Previously, the Sort node was used for the outer set every time, so it was always sorted in full, which may be less efficient:

                  QUERY PLAN                   
-----------------------------------------------
 Merge Join
   Merge Cond: ((t.a = t2.a) AND (t.b = t2.b))
   ->  Sort
         Sort Key: t.a, t.b
         ->  Index Scan using t_a_idx on t
   ->  Materialize
         ->  Sort
               Sort Key: t2.a, t2.b
               ->  Seq Scan on t t2
(9 rows)

New function array_reverse

commit: 49d6c7d8d

The name of the function speaks for itself: it returns the elements of the array in the reverse order.

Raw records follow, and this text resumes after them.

-- ==== Sys2Proof/Laws/Flash.lean ====
section
/-!
SUPPORT. The flash space: bytes that are written read back, and every other byte keeps its content.
-/
namespace Sys2Proof.Machine

/-- Values set at n keys from a: each reads at its key, and every other key keeps its own. -/
theorem Tab.get_setRange {α : Type} [DecidableEq α] (t : Tab α) (a n k : Nat) (f : Nat → α) (d : α) :
    ((List.range n).foldl (fun acc i => acc.set (a + i) (f i) d) t).get k d =
      if a ≤ k ∧ k < a + n then f (k - a) else t.get k d := by
  induction n with
  | zero => simp
  | succ n ih =>
    rw [List.range_succ, List.foldl_append, List.foldl_cons, List.foldl_nil, Tab.get_set, ih]
    by_cases h : k = a + n
    · subst h; simp
    · rw [if_neg h]
      congr 1
      simp only [eq_iff_iff]
      omega

/-- A byte of the combined space reads as its entry (R230). -/
theorem State.flashByte_eq (s : State) (k : Nat) : s.flashByte k = s.flash.get k flashBlank := by
  unfold State.flashByte State.chipByte
  congr 1
  omega

/-- What setFlash does: the bytes read back, and every other byte is as it was. -/
theorem State.flashByte_setFlash (s : State) (a k : Nat) (bs : List Byte) :
    (s.setFlash a bs).flashByte k = if a ≤ k ∧ k < a + bs.length then bs.getD (k - a) 0 else s.flashByte k := by
  rw [State.flashByte_eq, State.flashByte_eq]
  exact Tab.get_setRange s.flash a bs.length k (fun i => bs.getD i 0) flashBlank

theorem State.flashBytes_setFlash (s : State) (a : Nat) (bs : List Byte) : (s.setFlash a bs).flashBytes a bs.length = bs := by
  unfold State.flashBytes
  apply List.ext_getElem
  · simp
  · intro i h1 h2
    have h3 : i < bs.length := h2
    simp [State.flashByte_setFlash, h3]

end Sys2Proof.Machine
end

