theorem refl (s : State) : EngineSide e s s := ⟨fun _ _ => rfl, rfl, rfl⟩

theorem trans {a b c : State} (h : EngineSide e a b) (g : EngineSide e b c) : EngineSide e a c :=
  ⟨fun m hm => (g.others m hm).trans (h.others m hm), g.chans.trans h.chans, g.pending.trans h.pending⟩

theorem setEng (s : State) (x : Engine) : EngineSide e s (s.setEng e x) := ⟨fun _ hm => eng_setEng_other hm x, rfl, rfl⟩

theorem modEng (s : State) (f : Engine → Engine) : EngineSide e s (s.modEng e f) := setEng s _

theorem of_slice (h : SliceChange s t) : EngineSide e s t := by
  refine ⟨fun m _ => h.eng m, ?_, h.pending⟩
  obtain ⟨c, r, q, l, er, rfl⟩ := h
  rfl

theorem raise {f : Fld} (hf : isShadowed f.reg = false) (s : State) (i : Nat) : EngineSide e s (s.raise f i) := by
  rw [State.raise, setFld_regs hf]
  exact ⟨fun _ _ => rfl, rfl, rfl⟩

theorem countEngines (s : State) (xs : List Nat) (evt : Nat) : EngineSide e s (s.countEngines xs evt) := by
  obtain ⟨r, q, h⟩ := countEngines_changes s xs evt
  rw [h]
  exact ⟨fun _ _ => rfl, rfl, rfl⟩

end EngineSide

/-! ### The stages (R38) -/

theorem issueLoad_side (s : State) (l : Option (BitVec 4 × Word32)) (age : Nat) :
    EngineSide e s (s.issueLoad e l age) ∧ ∃ ls, (s.issueLoad e l age).eng e = { s.eng e with loads := ls } ∧
      (l = none → ls = (s.eng e).loads) := by
  cases l with
  | none => exact ⟨.refl s, _, rfl, fun _ => rfl⟩
  | some l =>
    obtain ⟨n, a⟩ := l
    have hread := SliceChange.portARead s e a.toNat 1
    unfold State.issueLoad
    dsimp only
    split
    · rename_i heq
      rw [heq] at hread
      refine ⟨(EngineSide.of_slice hread).trans (.modEng ..), ?_⟩
      rw [State.modEng, eng_setEng_same, hread.eng]
      exact ⟨_, rfl, fun h => by cases h⟩
    · rename_i heq
      rw [heq] at hread
      exact ⟨.of_slice hread, (s.eng e).loads, by rw [hread.eng], fun h => by cases h⟩

theorem loadS3_side (s : State) (r3 : Option (Stage × AgenEff)) :
    EngineSide e s (s.loadS3 e r3 0) ∧ ∃ ls, (s.loadS3 e r3 0).eng e = { s.eng e with loads := ls } ∧
      ((∀ r, r3 = some r → r.2.load = none) → ls = (s.eng e).loads) := by
  cases r3 with
  | none => exact ⟨.refl s, _, rfl, fun _ => rfl⟩
  | some r =>
    obtain ⟨hside, ls, heng, hls⟩ := issueLoad_side (e := e) s r.2.load 0
    exact ⟨hside, ls, heng, fun h => hls (h r rfl)⟩

theorem workS6_side (s : State) (b : Stage) : EngineSide e s (s.workS6 e b) ∧
    (s.workS6 e b).eng e = { (s.eng e).applyMac b.mac with flags := setFlags ((s.eng e).applyMac b.mac).flags b.cmps } := by
  have hraise (a : State) : EngineSide e a (a.raise F.CE_STATUS_MACSAT e) := .raise (by decide) a e
  unfold State.workS6
  dsimp only
  generalize hu : (s.modEng e fun y => { y.applyMac b.mac with flags := setFlags (y.applyMac b.mac).flags b.cmps }) = u
  have hmod : EngineSide e s u := by rw [← hu]; exact .modEng ..
  have heng : u.eng e = { (s.eng e).applyMac b.mac with flags := setFlags ((s.eng e).applyMac b.mac).flags b.cmps } := by
    rw [← hu, State.modEng, eng_setEng_same]
  rw [← heng]
  cases b.mac.sat <;> cases b.store
  · exact ⟨hmod, rfl⟩
  · rename_i st
    have hwrite := SliceChange.portAWrite u e st.1.toNat st.2.1 st.2.2
    exact ⟨hmod.trans (.of_slice hwrite), hwrite.eng e⟩
  · exact ⟨hmod.trans (hraise _), rfl⟩
  · rename_i st
    have hwrite := SliceChange.portAWrite (u.raise F.CE_STATUS_MACSAT e) e st.1.toNat st.2.1 st.2.2
    exact ⟨(hmod.trans (hraise _)).trans (.of_slice hwrite), hwrite.eng e⟩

SELECT array_reverse(string_to_array('PostgreSQL',NULL));
     array_reverse     
-----------------------
 {L,Q,S,e,r,g,t,s,o,P}
(1 row)

See also:

Functions min and max for the type bytea

commit: 2d24fd942

The functions min and max are now implemented for the bytea data type.

WITH t AS (
    SELECT book_ref::bytea AS c FROM bookings
)
SELECT min(c), max(c) FROM t;
      min       |      max       
----------------+----------------
 \x303030303034 | \x464646464639
(1 row)

Parallel worker usage statistics

commit: cf54a2c00, e7a9496de

The statistics views pg_stat_statements (the first commit) and pg_stat_database (the second commit) get two new columns: parallel_workers_to_launch and parallel_workers_launched. They show how many parallel workers were planned and how many were actually run.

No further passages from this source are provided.